One of my favorite English flowers is Campanula, also known as bellflower or harebell. Every quintessential English cottage garden has some variety of Campanulas, so it’s a must when creating an English garden.

It’s pronounced Kam-PAN-ew-la. The word ‘campan’ is Latin for bell.

This is sometimes called the cup and saucer flower, as the flowers look like a dainty cup sitting in a saucer (if you use your imagination!) Campanula rotundifolia is also known as Bluebells-of-Scotland. It’s native to Great Britain.

The Campanula genus has over 1500 species found throughout the world. Most have blue or white bell-shaped flowers (hence the common name), but you can sometimes find lilac or pink flowers as well. There are several worth considering for the home garden.

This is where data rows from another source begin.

/-- A core right after the load edge of a transform. -/
def justLoaded : State := loadTransform (loaded true)

/-- Its window is the block, which is the first sixteen words of the schedule. -/
theorem witness_TransformStaysOnTrack :
    justLoaded.legal ∧ justLoaded.onTrack ∧ justLoaded.fsm = .run ∧ ∃ t, step justLoaded = .next t := by
  refine ⟨by decide, ⟨fun _ => ⟨rfl, fun j _ => ?_⟩, fun c => absurd c (by decide)⟩, rfl, _, rfl⟩
  have hj : justLoaded.t.toNat + j.val = j.val := Nat.zero_add _
  rw [hj]
  change (inputBlock counting)[j.val] = schedule (inputBlock counting) j.val
  rw [schedule_of_prefix (inputBlock counting) 0 j.val (by decide) (by omega)]
  simp [scheduleUpTo]

theorem witness_HiddenStateUnobservable :
    (driven { loaded true with t := 5#7, work := ⟨1, 2, 3, 4, 5⟩ } [.offer 0x0300]).sameVisible
      (driven (loaded true) [.offer 0x0300]) := by decide

/-- Eighty-one edges on which a host holds RESET_STATE. -/
def heldReset : List PortIn := List.replicate 81 (.offer 0x0400)

theorem witness_TransformRefinesFunction :
    (driven (loaded true) (.offer 0x0300 :: heldReset ++ [])).fsm = .idle ∧
      (driven (loaded true) (.offer 0x0300 :: heldReset ++ [])).inCount = 20#5 ∧ heldReset.length = 81 ∧
      (∀ p ∈ heldReset, p.rst = false) ∧
      (driven (loaded true) (.offer 0x0300 :: heldReset ++ [])).ports = .offer 0x0300 :: heldReset ++ [] := by decide

theorem witness_StartOccupiesEightyTwoEdges :
    (driven (loaded false) (.offer 0x0300 :: heldReset ++ [])).fsm = .idle ∧
      (driven (loaded false) (.offer 0x0300 :: heldReset ++ [])).inCount = 20#5 ∧ heldReset.length = 81 ∧
      (∀ p ∈ heldReset, p.rst = false) ∧
      (driven (loaded false) (.offer 0x0300 :: heldReset ++ [])).ports = .offer 0x0300 :: heldReset ++ [] ∧
      (1 ≤ 1 ∧ 1 ≤ 81) ∧ (1 ≤ 81 ∧ 81 ≤ 81) := by decide

theorem witness_HeldCommandTakenAfterTransform :
    (driven (loaded false) (.offer 0x0300 :: List.replicate 82 (.offer (encode .resetState)) ++ [])).fsm = .idle ∧
      (driven (loaded false) (.offer 0x0300 :: List.replicate 82 (.offer (encode .resetState)) ++ [])).inCount = 20#5 ∧
      (driven (loaded false) (.offer 0x0300 :: List.replicate 82 (.offer (encode .resetState)) ++ [])).ports =
        .offer 0x0300 :: List.replicate 82 (.offer (encode .resetState)) ++ [] := ⟨rfl, rfl, rfl⟩

theorem heldReset_no_reset : ∀ p ∈ heldReset, p.rst = false := by decide

/-- A core with another history than `loaded false`, but the same twenty bytes. -/
def otherHistory : State := { loaded false with h := #v[1, 2, 3, 4, 5], err := .illegalCommand, done := true }

theorem witness_PureModeForgetsHistory :
    (driven (loaded false) (.offer 0x0300 :: heldReset ++ [])).accumulate = false ∧
      (driven otherHistory (.offer 0x0300 :: heldReset ++ [])).accumulate = false ∧
      (driven (loaded false) (.offer 0x0300 :: heldReset ++ [])).fsm = .idle ∧
      (driven otherHistory (.offer 0x0300 :: heldReset ++ [])).fsm = .idle ∧
      (driven (loaded false) (.offer 0x0300 :: heldReset ++ [])).inCount = 20#5 ∧
      (driven otherHistory (.offer 0x0300 :: heldReset ++ [])).inCount = 20#5 ∧
      (driven (loaded false) (.offer 0x0300 :: heldReset ++ [])).ibuf =
        (driven otherHistory (.offer 0x0300 :: heldReset ++ [])).ibuf ∧
      heldReset.length = 81 ∧ (∀ p ∈ heldReset ++ heldReset, p.rst = false) ∧
      (driven (loaded false) (.offer 0x0300 :: heldReset ++ [])).ports = .offer 0x0300 :: heldReset ++ [] ∧
      (driven otherHistory (.offer 0x0300 :: heldReset ++ [])).ports = .offer 0x0300 :: heldReset ++ [] :=
  ⟨rfl, rfl, rfl, rfl, rfl, rfl, rfl, rfl,
    fun p hp => (List.mem_append.1 hp).elim (heldReset_no_reset p) (heldReset_no_reset p), rfl, rfl⟩

/-- A stream of `n` bytes after a CLEAR_INPUT, and then what follows. -/
def byteStream (n : Nat) (after : List PortIn) : List PortIn :=
  .offer 0x0200 :: ((List.replicate n (0xAB : Byte)).map fun x => .offer (0x01#8 ++ x)) ++ after

theorem witness_BytesAreCountedAndStored :
    ∀ n ∈ [0, 20, 21], (driven (loaded true) (byteStream n [])).fsm = .idle ∧
      (driven (loaded true) (byteStream n [])).ports =
        .offer 0x0200 :: ((List.replicate n (0xAB : Byte)).map fun x => .offer (0x01#8 ++ x)) ++ [] :=
  fun _ _ => ⟨rfl, rfl⟩

theorem witness_WrongLengthNeverHashed :
    ∀ n ∈ [0, 19, 21], (driven (loaded true) (byteStream n [.offer 0x0300])).fsm = .idle ∧
      (List.replicate n (0xAB : Byte)).length ≠ 20 ∧
      (driven (loaded true) (byteStream n [.offer 0x0300])).ports =
        .offer 0x0200 :: ((List.replicate n (0xAB : Byte)).map fun x => .offer (0x01#8 ++ x)) ++ .offer 0x0300 :: [] :=
  fun n hn => ⟨rfl, by revert n; decide, rfl⟩

theorem witness_CommandsRunOneAtATime :
    (loaded true).fsm = .idle ∧ (loaded true).ports = [] ∧ edgesOfAll [0x0300, 0x0400] (loaded true) = 83 :=
  ⟨rfl, rfl, rfl⟩

theorem witness_RepeatedStarts :
    (loaded true).fsm = .idle ∧ (loaded true).inCount = 20#5 ∧ (loaded true).ports = [] := by decide

theorem witness_HashChain : ([counting, counting] ≠ []) ∧ (State.resetOf true).fsm = .idle ∧ (State.resetOf true).ports = [] := by
  decide

end Sys2Proof.Tests
end

section
/-! PROOF. The outputs `dout` (10_state.md R35) and STATUS (R32, R33), field by field. -/

namespace Sys2Proof.Machine

/-! ### The words and bytes of `dout` -/

/-- Concatenation as numbers: the left operand counts in units of the right one's range. -/
theorem toNat_append_eq_mul_add {m n : Nat} (x : BitVec m) (y : BitVec n) :
    (x ++ y).toNat = x.toNat * 2 ^ n + y.toNat := by
  rw [BitVec.toNat_append, ← Nat.shiftLeft_add_eq_or_of_lt y.isLt, Nat.shiftLeft_eq]

/-- R35 as a number: the five words of `H` are the digits of `dout` in base 2^32. -/
theorem dout_toNat (s : State) :
    s.dout.toNat = s.h[0].toNat * 2 ^ 128 + s.h[1].toNat * 2 ^ 96 + s.h[2].toNat * 2 ^ 64 + s.h[3].toNat * 2 ^ 32 +
      s.h[4].toNat := by
  simp only [State.dout, toNat_append_eq_mul_add]
  ring

/-- R35: word `i` of `dout`, 0 the most significant, is `H[i]`. -/
theorem dout_word (s : State) (i : Fin 5) : s.dout.extractLsb' (128 - 32 * i.val) 32 = s.h[i.val] := by
  simp only [State.dout, BitVec.extractLsb'_append_eq_ite]
  fin_cases i <;> simp

/-- A byte of a 32-bit slice is a byte of the whole (R173). -/
theorem byteOfWord_extractLsb' {n : Nat} (x : BitVec n) (start k : Nat) (hk : k < 4) :
    byteOfWord (x.extractLsb' start 32) k = x.extractLsb' (start + (24 - 8 * k)) 8 := by
  apply BitVec.eq_of_getLsbD_eq
  intro i hi
  have inWord : 24 - 8 * k + i < 32 := by omega
  simp [byteOfWord, hi, inWord, Nat.add_assoc]
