-- ==== Sys2Proof/Word.lean ====
section
/-! DEFINITION. The word types of the framer (spec/00_scope.md rules R9 to R12, 30_encoding.md rule R79). -/

namespace Sys2Proof

/-- An 8-bit value (00_scope.md rule R12). -/
abbrev Byte := BitVec 8

/-- A 10-bit wire word: two protection bits, then a data byte (00_scope.md rule R14, 30_encoding.md rule R72). -/
abbrev WireWord := BitVec 10

/-- A command: one 32-bit word the host gives the framer (30_encoding.md rule R79). -/
abbrev CmdWord := BitVec 32

/-- A list of bits in stream order: the first element is the first bit (00_scope.md rule R9 (a)). -/
abbrev Bits := List Bool

end Sys2Proof
end

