-- ==== Sys2Proof/Machine/Cursor.lean ====
section
/-! DEFINITION. The BitCursor commands CINIT, RD, SK (spec/40_bitcursor.md rules R102 to R104). -/

namespace Sys2Proof.Machine

/-- `CINIT n` (R102). -/
def cinitBody (n : Nat) (s : State) : Except Raised (State × Nat) :=
  if n > s.params.bufBits.toNat then .error ⟨.badOperand, n⟩
  else .ok ({ s with len := BitVec.ofNat 24 n, pos := 0 }, 0)

/-- `CINIT n` (R102). -/
def execCinit (n : Nat) (s : State) : Host.Outcome State Fault Refusal := command s (cinitBody n s)

/-- `RD n` (R103): the width is tested before the bounds. -/
def rdBody (n : Nat) (s : State) : Except Raised (State × Nat) :=
  if n < 1 ∨ n > Config.rdMax then .error ⟨.badOperand, n⟩
  else do
    let (v, p) ← read s n s.pos.toNat
    return (s.setPos p, v)

/-- `RD n` (R103). -/
def execRd (n : Nat) (s : State) : Host.Outcome State Fault Refusal := command s (rdBody n s)

/-- `SK n` (R104). -/
def skBody (n : Nat) (s : State) : Except Raised (State × Nat) := do
  let p ← skip s n s.pos.toNat
  return (s.setPos p, 0)

/-- `SK n` (R104). -/
def execSk (n : Nat) (s : State) : Host.Outcome State Fault Refusal := command s (skBody n s)

end Sys2Proof.Machine
end

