-- ==== Sys2Proof/Machine/Core.lean ====
section
/-! DEFINITION. The machine as the host's interface reads it. -/

def Sys2Proof.core : Host.Core :=
  { State := Sys2Proof.Machine.State, Fault := Sys2Proof.Machine.Fault, Refusal := Sys2Proof.Machine.Refusal,
    step := Sys2Proof.Machine.step, reset := Sys2Proof.Machine.State.reset }
end

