-- ==== Sys2Proof/Laws/Cursor.lean ====
section
/-! SUPPORT. What the reads of a decode do: each function of the cursor, the header, the payload and the trailer has one lemma
for enough bits and one for too few (spec/40_bitcursor.md, 42_headercodec.md, 43_payloadresolver.md, 44_packet.md). -/

-- One theorem at a time: elaborated side by side, the theorems take more threads than the check's memory limit allows.
set_option Elab.async false

namespace Sys2Proof.Machine

variable {s : State} {n p wc : Nat}

theorem except_bind_ok {ε α β : Type} (a : α) (f : α → Except ε β) : (Except.ok a >>= f) = f a := rfl

theorem except_bind_error {ε α β : Type} (e : ε) (f : α → Except ε β) :
    ((Except.error e : Except ε α) >>= f) = Except.error e := rfl

theorem read_of_le (h : n ≤ s.len.toNat - p) : read s n p = .ok (s.memRead p n, p + n) := if_neg (by omega)

theorem read_of_lt (h : s.len.toNat - p < n) : read s n p = .error ⟨.truncatedInput, n⟩ := if_pos h

theorem skip_of_le (h : n ≤ s.len.toNat - p) : skip s n p = .ok (p + n) := if_neg (by omega)

theorem skip_of_lt (h : s.len.toNat - p < n) : skip s n p = .error ⟨.truncatedInput, n⟩ := if_pos h

theorem readWide_of_le (h : n ≤ s.len.toNat - p) : readWide s n p = .ok (s.memRead p n, p + n) := if_neg (by omega)

theorem readWide_of_lt (h : s.len.toNat - p < n) : readWide s n p = .error ⟨.truncatedInput, n⟩ := if_pos h

theorem readProtected_of_le (h : 10 ≤ s.len.toNat - p) :
    readProtected s p = .ok (BitVec.ofNat 8 (s.memRead (p + 2) 8), p + 10) := by
  rw [readProtected, skip_of_le (by omega), except_bind_ok, read_of_le (by omega), except_bind_ok]
  rfl

/-- The width a protected byte's truncation records (42_headercodec.md rule R131): the skip's, or the read's. -/
theorem readProtected_of_lt (h : s.len.toNat - p < 10) :
    readProtected s p = .error ⟨.truncatedInput, if s.len.toNat - p < 2 then 2 else 8⟩ := by
  rw [readProtected]
  by_cases h2 : s.len.toNat - p < 2
  · rw [skip_of_lt h2, except_bind_error, if_pos h2]
  · rw [skip_of_le (by omega), except_bind_ok, read_of_lt (by omega), except_bind_error, if_neg h2]

/-- The header at a position of BUF (30_encoding.md rule R77). -/
def headerAt (s : State) (p : Nat) : Header where
  c := BitVec.ofNat 1 (s.memRead p 1)
  line := BitVec.ofNat 11 (s.memRead (p + 1) 11)
  hoff := BitVec.ofNat 12 (s.memRead (p + 12) 12)
  sflag := BitVec.ofNat 1 (s.memRead (p + 24) 1)
  stream := BitVec.ofNat 7 (s.memRead (p + 25) 7)
  did := BitVec.ofNat 8 (s.memRead (p + 34) 8)
  sdid := BitVec.ofNat 8 (s.memRead (p + 44) 8)
  wc := BitVec.ofNat 8 (s.memRead (p + 54) 8)

theorem hdrDecode_of_le (h : 62 ≤ s.len.toNat - p) : hdrDecode s p = .ok (headerAt s p, p + 62) := by
  rw [hdrDecode, read_of_le (by omega), except_bind_ok]
  dsimp only
  rw [read_of_le (by omega), except_bind_ok]
  dsimp only
  rw [read_of_le (by omega), except_bind_ok]
  dsimp only
  rw [read_of_le (by omega), except_bind_ok]
  dsimp only
  rw [read_of_le (by omega), except_bind_ok]
  dsimp only
  rw [readProtected_of_le (by omega), except_bind_ok]
  dsimp only
  rw [readProtected_of_le (by omega), except_bind_ok]
  dsimp only
  rw [readProtected_of_le (by omega), except_bind_ok]
  rfl

/-- The width a truncated header records, by how many bits were left (95_test_vectors.md V26). -/
def hdrStop (left : Nat) : Nat :=
  if left < 1 then 1 else if left < 12 then 11 else if left < 24 then 12 else if left < 25 then 1
  else if left < 32 then 7 else if left < 34 then 2 else if left < 42 then 8 else if left < 44 then 2
  else if left < 52 then 8 else if left < 54 then 2 else 8

theorem hdrDecode_of_lt (h : s.len.toNat - p < 62) :
    hdrDecode s p = .error ⟨.truncatedInput, hdrStop (s.len.toNat - p)⟩ := by
  rw [hdrDecode]
  by_cases h1 : s.len.toNat - p < 1
  · rw [read_of_lt (by omega), except_bind_error, hdrStop, if_pos h1]
  rw [read_of_le (by omega), except_bind_ok]
  dsimp only
  by_cases h2 : s.len.toNat - p < 12
  · rw [read_of_lt (by omega), except_bind_error, hdrStop, if_neg h1, if_pos h2]
  rw [read_of_le (by omega), except_bind_ok]
  dsimp only
  by_cases h3 : s.len.toNat - p < 24
  · rw [read_of_lt (by omega), except_bind_error, hdrStop, if_neg h1, if_neg h2, if_pos h3]
  rw [read_of_le (by omega), except_bind_ok]
  dsimp only
  by_cases h4 : s.len.toNat - p < 25
  · rw [read_of_lt (by omega), except_bind_error, hdrStop, if_neg h1, if_neg h2, if_neg h3, if_pos h4]
  rw [read_of_le (by omega), except_bind_ok]
  dsimp only
  by_cases h5 : s.len.toNat - p < 32
  · rw [read_of_lt (by omega), except_bind_error, hdrStop, if_neg h1, if_neg h2, if_neg h3, if_neg h4, if_pos h5]
  rw [read_of_le (by omega), except_bind_ok]
  dsimp only
  by_cases h6 : s.len.toNat - p < 34
  · rw [readProtected_of_lt (by omega), except_bind_error, if_pos (by omega), hdrStop, if_neg h1, if_neg h2, if_neg h3, if_neg h4, if_neg h5, if_pos h6]
  by_cases h7 : s.len.toNat - p < 42
  · rw [readProtected_of_lt (by omega), except_bind_error, if_neg (by omega), hdrStop, if_neg h1, if_neg h2, if_neg h3, if_neg h4, if_neg h5, if_neg h6, if_pos h7]
  rw [readProtected_of_le (by omega), except_bind_ok]
  dsimp only
  by_cases h8 : s.len.toNat - p < 44
  · rw [readProtected_of_lt (by omega), except_bind_error, if_pos (by omega), hdrStop, if_neg h1, if_neg h2, if_neg h3, if_neg h4, if_neg h5, if_neg h6, if_neg h7, if_pos h8]
  by_cases h9 : s.len.toNat - p < 52
  · rw [readProtected_of_lt (by omega), except_bind_error, if_neg (by omega), hdrStop, if_neg h1, if_neg h2, if_neg h3, if_neg h4, if_neg h5, if_neg h6, if_neg h7, if_neg h8, if_pos h9]
  rw [readProtected_of_le (by omega), except_bind_ok]
  dsimp only
  rw [readProtected_of_lt (by omega), except_bind_error, hdrStop, if_neg h1, if_neg h2, if_neg h3, if_neg h4, if_neg h5, if_neg h6, if_neg h7, if_neg h8, if_neg h9]
  by_cases h10 : s.len.toNat - p < 54
  · rw [if_pos (by omega), if_pos h10]
  · rw [if_neg (by omega), if_neg h10]

theorem readBytes_of_le (h : 10 * wc ≤ s.len.toNat - p) :
    readBytes s wc p = .ok ((List.range wc).map fun i => BitVec.ofNat 8 (s.memRead (p + 2 + 10 * i) 8), p + 10 * wc) := by
  induction wc generalizing p with
  | zero => rfl
  | succ wc ih =>
    rw [readBytes, readProtected_of_le (by omega), except_bind_ok]
    dsimp only
    rw [ih (by omega), except_bind_ok]
    simp only [pure, Except.pure, Except.ok.injEq, Prod.mk.injEq, List.range_succ_eq_map, List.map_cons, List.map_map,
      Nat.mul_zero, Nat.add_zero, List.cons.injEq, true_and]
    refine ⟨List.map_congr_left fun i _ => ?_, by omega⟩
    simp only [Function.comp, Nat.succ_eq_add_one]
    congr 2
    omega

/-- The width truncated payload bytes record: 2 or 8, as the missing bits are a skip's or a read's. -/
theorem readBytes_of_lt (h : s.len.toNat - p < 10 * wc) :
    readBytes s wc p = .error ⟨.truncatedInput, if (s.len.toNat - p) % 10 < 2 then 2 else 8⟩ := by
  induction wc generalizing p with
  | zero => omega
  | succ wc ih =>
    rw [readBytes]
    by_cases h1 : s.len.toNat - p < 10
    · rw [readProtected_of_lt h1, except_bind_error, Nat.mod_eq_of_lt h1]
    · rw [readProtected_of_le (by omega), except_bind_ok]
      dsimp only
      rw [ih (by omega), except_bind_error]
      have : (s.len.toNat - (p + 10)) % 10 = (s.len.toNat - p) % 10 := by omega
      rw [this]

theorem trailerDecode_of_le (h : 10 ≤ s.len.toNat - p) :
    trailerDecode s p = .ok (BitVec.ofNat 9 (s.memRead (p + 1) 9), p + 10) := by
  rw [trailerDecode, skip_of_le (by omega), except_bind_ok, read_of_le (by omega), except_bind_ok]
  rfl

theorem trailerDecode_of_lt (h : s.len.toNat - p < 10) :
    trailerDecode s p = .error ⟨.truncatedInput, if s.len.toNat - p < 1 then 1 else 9⟩ := by
  rw [trailerDecode]
  by_cases h1 : s.len.toNat - p < 1
  · rw [skip_of_lt h1, except_bind_error, if_pos h1]
  · rw [skip_of_le (by omega), except_bind_ok, read_of_lt (by omega), except_bind_error, if_neg h1]

theorem udwDecodeRaw_of_le (h : 10 * wc ≤ s.len.toNat - p) :
    udwDecodeRaw s wc p = .ok (.raw (BitVec.ofNat 2550 (s.memRead p (10 * wc))), p + 10 * wc) := by
  rw [udwDecodeRaw, readWide_of_le h, except_bind_ok]
  rfl

theorem udwDecodeRaw_of_lt (h : s.len.toNat - p < 10 * wc) :
    udwDecodeRaw s wc p = .error ⟨.truncatedInput, 10 * wc⟩ := by
  rw [udwDecodeRaw, readWide_of_lt h, except_bind_error]

/-- The data bytes of the wire words from position `p` on (30_encoding.md rule R77). -/
def bytesAt (s : State) (wc p : Nat) : List Byte :=
  (List.range wc).map fun i => BitVec.ofNat 8 (s.memRead (p + 2 + 10 * i) 8)

theorem udwDecodeDelegated_of_lt (h : s.len.toNat - p < 10 * wc) :
    udwDecodeDelegated s wc p = .error ⟨.truncatedInput, if (s.len.toNat - p) % 10 < 2 then 2 else 8⟩ := by
  rw [udwDecodeDelegated, readBytes_of_lt h, except_bind_error]

/-- The delegated payload once all its bytes are there: the descriptor test, then the PayloadCodec's answer. -/
theorem udwDecodeDelegated_of_le (h : 10 * wc ≤ s.len.toNat - p) :
    udwDecodeDelegated s wc p =
      if wc < 2 then .error ⟨.descriptorUnderrun, wc⟩
      else match pcDecode s.params ((bytesAt s wc p).drop 2) with
        | some inner => .ok (.delegated (BitVec.ofNat 16 (((bytesAt s wc p).getD 0 0).toNat * 256 +
            ((bytesAt s wc p).getD 1 0).toNat)) inner, p + 10 * wc)
        | none => .error ⟨.payloadCodecFault, 0⟩ := by
  rw [udwDecodeDelegated, readBytes_of_le h, except_bind_ok]
  rfl

end Sys2Proof.Machine
end

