theorem State.pos_le_setPos_advance {n : Nat} (hn : n ≤ s.left) :
    s.pos.toNat ≤ (BitVec.ofNat 24 (s.pos.toNat + n)).toNat := by
  rw [State.toNat_advance hn]
  omega

theorem Writes.cursor (h : Writes s i u) (hr : i ≠ .rst) (hc : ∀ n, i ≠ .cinit n) :
    u.len = s.len ∧ s.pos.toNat ≤ u.pos.toNat := by
  cases h with
  | reset => exact absurd rfl hr
  | openCursor hn => exact absurd rfl (hc _)
  | read hn | skip hn | decoded hn => exact ⟨rfl, State.pos_le_setPos_advance hn⟩
  | register hreg => simp
  | nothing | encoded | digit hx => exact ⟨rfl, le_rfl⟩

/-! ### The payload's kind -/

theorem State.utag_eq_zero_iff : s.utag = 0 ↔ ∃ x, s.payload = .raw x := by
  unfold State.utag
  cases s.payload <;> simp

theorem State.utag_eq_one_iff : s.utag = 1 ↔ ∃ d inner, s.payload = .delegated d inner := by
  unfold State.utag
  cases s.payload <;> simp

theorem State.utag_congr (h : t.payload = s.payload) : t.utag = s.utag := by rw [State.utag, h, State.utag]

/-- A register write leaves the payload, or replaces DESC alone (45_system.md rule R183). -/
theorem State.writeReg_payload (s : State) (reg : Reg) (v : Nat) :
    (s.writeReg reg v).payload = s.payload ∨
    ∃ d d' inner, s.payload = .delegated d inner ∧ (s.writeReg reg v).payload = .delegated d' inner := by
  cases reg
  case desc =>
    simp only [State.writeReg]
    split
    · exact .inr ⟨_, _, _, ‹_›, rfl⟩
    · exact .inl rfl
  all_goals exact .inl rfl

/-- UTAG and INNER (10_state.md rules R24, R26): the payload is as before, or both payloads are raw, or they are delegated
with one INNER. -/
theorem Writes.payload (h : Writes s i u) (hd : i ≠ .pkdec) (hr : i ≠ .rst) :
    u.payload = s.payload ∨ (∃ x y, s.payload = .raw x ∧ u.payload = .raw y) ∨
    ∃ d d' inner, s.payload = .delegated d inner ∧ u.payload = .delegated d' inner := by
  cases h with
  | reset => exact absurd rfl hr
  | decoded hn => exact absurd rfl hd
  | register hreg => exact (s.writeReg_payload _ _).imp_right .inr
  | digit hx => exact .inr (.inl ⟨_, _, hx, rfl⟩)
  | nothing | openCursor hn | read hn | skip hn | encoded => exact .inl rfl

/-! ### The checksum word and PSTATE -/

theorem State.writeReg_cs {reg : Reg} (h : reg ≠ .cs) (v : Nat) : (s.writeReg reg v).cs = s.cs := by
  cases reg
  case cs => exact absurd rfl h
  case desc => simp only [State.writeReg]; split <;> rfl
  all_goals rfl

theorem ofAddr_eq_cs : ∀ r : BitVec 8, Reg.ofAddr r = some .cs → r = 0x08 := by decide

theorem Writes.cs (h : Writes s i u) (hd : i ≠ .pkdec) (hr : i ≠ .rst) (hw : ∀ v, i ≠ .wrreg 0x08 v) : u.cs = s.cs := by
  cases h with
  | reset => exact absurd rfl hr
  | decoded hn => exact absurd rfl hd
  | @register r w reg hreg =>
    refine State.writeReg_cs (fun hcs => ?_) _
    rw [hcs] at hreg
    exact hw w (by rw [ofAddr_eq_cs r hreg])
  | nothing | openCursor hn | read hn | skip hn | encoded | digit hx => rfl

theorem Writes.pstate (h : Writes s i u) (hd : i ≠ .pkdec) (he : i ≠ .pkenc) (hr : i ≠ .rst) : u.pstate = s.pstate := by
  cases h with
  | reset => exact absurd rfl hr
  | decoded hn => exact absurd rfl hd
  | encoded => exact absurd rfl he
  | register hreg => simp
  | nothing | openCursor hn | read hn | skip hn | digit hx => rfl

/-- RST runs in every condition (45_system.md rules R180, R186). -/
theorem exec_rst (s : State) : exec .rst s = .next (s.softReset.completed 0) := rfl

/-- A command that leaves a fault recorded leaves PSTATE (10_state.md rule R27): it raised it, or found it. -/
theorem exec_pstate_of_fault_ne (he : exec i s = .next t) (hf : t.fault ≠ 0) : t.pstate = s.pstate := by
  by_cases h0 : s.fault = 0
  · obtain ⟨u, v, hb, rfl, -⟩ | ⟨r, -, rfl, -⟩ | ⟨hne, -, -⟩ := exec_cases he
    · obtain ⟨-, rfl⟩ | ⟨hu, -⟩ := body_fault hb
      · exact absurd rfl hf
      · exact absurd (hu.trans h0) hf
    · rfl
    · exact absurd h0 hne
  · by_cases hi : i = .rst
    · rw [hi, exec_rst] at he
      cases he
      exact absurd rfl hf
    · obtain ⟨a, rfl⟩ := exec_of_faulted he h0 hi
      rfl

/-! ### The packet a completed PKDEC leaves -/

theorem isDelegated_iff {did sdid : Byte} : isDelegated did sdid = true ↔ did = 0x41 ∧ sdid = 0x07 := by
  simp [isDelegated, Config.delegDid, Config.delegSdid]

/-- The payload PKDEC decodes: delegated exactly for the header's delegated pair, else a raw integer of the payload's
width (43_payloadresolver.md rules R142, R145, R146). -/
theorem udwDecode_payload {h : Header} {p p' : Nat} {payload : Payload} (hd : udwDecode s h p = .ok (payload, p')) :
    (isDelegated h.did h.sdid = true ∧ ∃ d inner, payload = .delegated d inner) ∨
    (isDelegated h.did h.sdid = false ∧ ∃ x, payload = .raw x ∧ x.toNat < 2 ^ (10 * h.wc.toNat)) := by
  obtain ⟨hl, -⟩ := udwDecode_ok hd
  unfold udwDecode at hd
  split at hd
  · rename_i hdel
    rw [udwDecodeDelegated_of_le hl] at hd
    split at hd
    · cases hd
    · split at hd
      · cases hd
        exact .inl ⟨hdel, _, _, rfl⟩
      · cases hd
  · rename_i hraw
    rw [udwDecodeRaw_of_le hl] at hd
    cases hd
    refine .inr ⟨by simpa using hraw, _, rfl, ?_⟩
    rw [BitVec.toNat_ofNat]
    exact (Nat.mod_le _ _).trans_lt (s.memRead_lt p _)

/-! ### The register and digit commands, when they complete -/

theorem exec_rdreg_of_packet {r : BitVec 8} {reg : Reg} (h0 : s.fault = 0) (hp : s.pstate ≠ .empty)
    (hr : Reg.ofAddr r = some reg) (hd : reg = .desc → s.utag ≠ 0) :
    exec (.rdreg r) s = .next (s.completed (s.readReg reg)) :=
  exec_of_body_ok h0 (rdregBody_of_checkReg hr (checkReg_of_packet hp hd))

theorem exec_wrreg_of_packet {r : BitVec 8} {v : BitVec 16} {reg : Reg} (h0 : s.fault = 0) (hp : s.pstate ≠ .empty)
    (hr : Reg.ofAddr r = some reg) (hw : reg.writable = true) (hd : reg = .desc → s.utag ≠ 0)
    (hv : v.toNat < 2 ^ reg.width) :
    exec (.wrreg r v) s = .next ((s.writeReg reg v.toNat).completed 0) := by
  refine exec_of_body_ok h0 ?_
  rw [instrBody, wrregBody, writeOperand, hr]
  dsimp only
  rw [if_pos hw, checkReg_of_packet hp hd, except_bind_ok, if_pos hv]
  rfl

I have three favorites, all hardy to Zone 3 in the U.S.

Campanula carpatica, or Carpathian Bellflower, is a tidy mounded plant that is under one foot tall. It blooms in June to early August. ‘Blue Clips’ and ‘White Clips’ are commonly found varieties. Use it as an edging plant in the front of your English border.

Campanula poscharskyana, or Serbian bellflower, is a trailing perennial that looks lovely hanging over a wall or planter box. It also does beautifully tucked into pockets of a rock wall, or around rocks in a rock garden. It flowers in June or July and does best in part shade. It’s a bit shorter than carpatica.

Campanula percisifolia, or peach-leaved bellflower, has tall flower stalks that rise 2 to 3 feet over the low mound of leaves. Because of its height, use this in the middle of the border. It’s easily found in blue or white flowers and blooms throughout the summer. This one can be used as a cut flower due to its longer flower stalks.

These are all perennial. They like moist but well-drained soil and sun or part shade. They will flower a bit longer if you keep them deadheaded regularly. Bellflowers will re-seed a bit, but usually not invasively.

I hope you’ll love Campanulas in your garden as much as I do!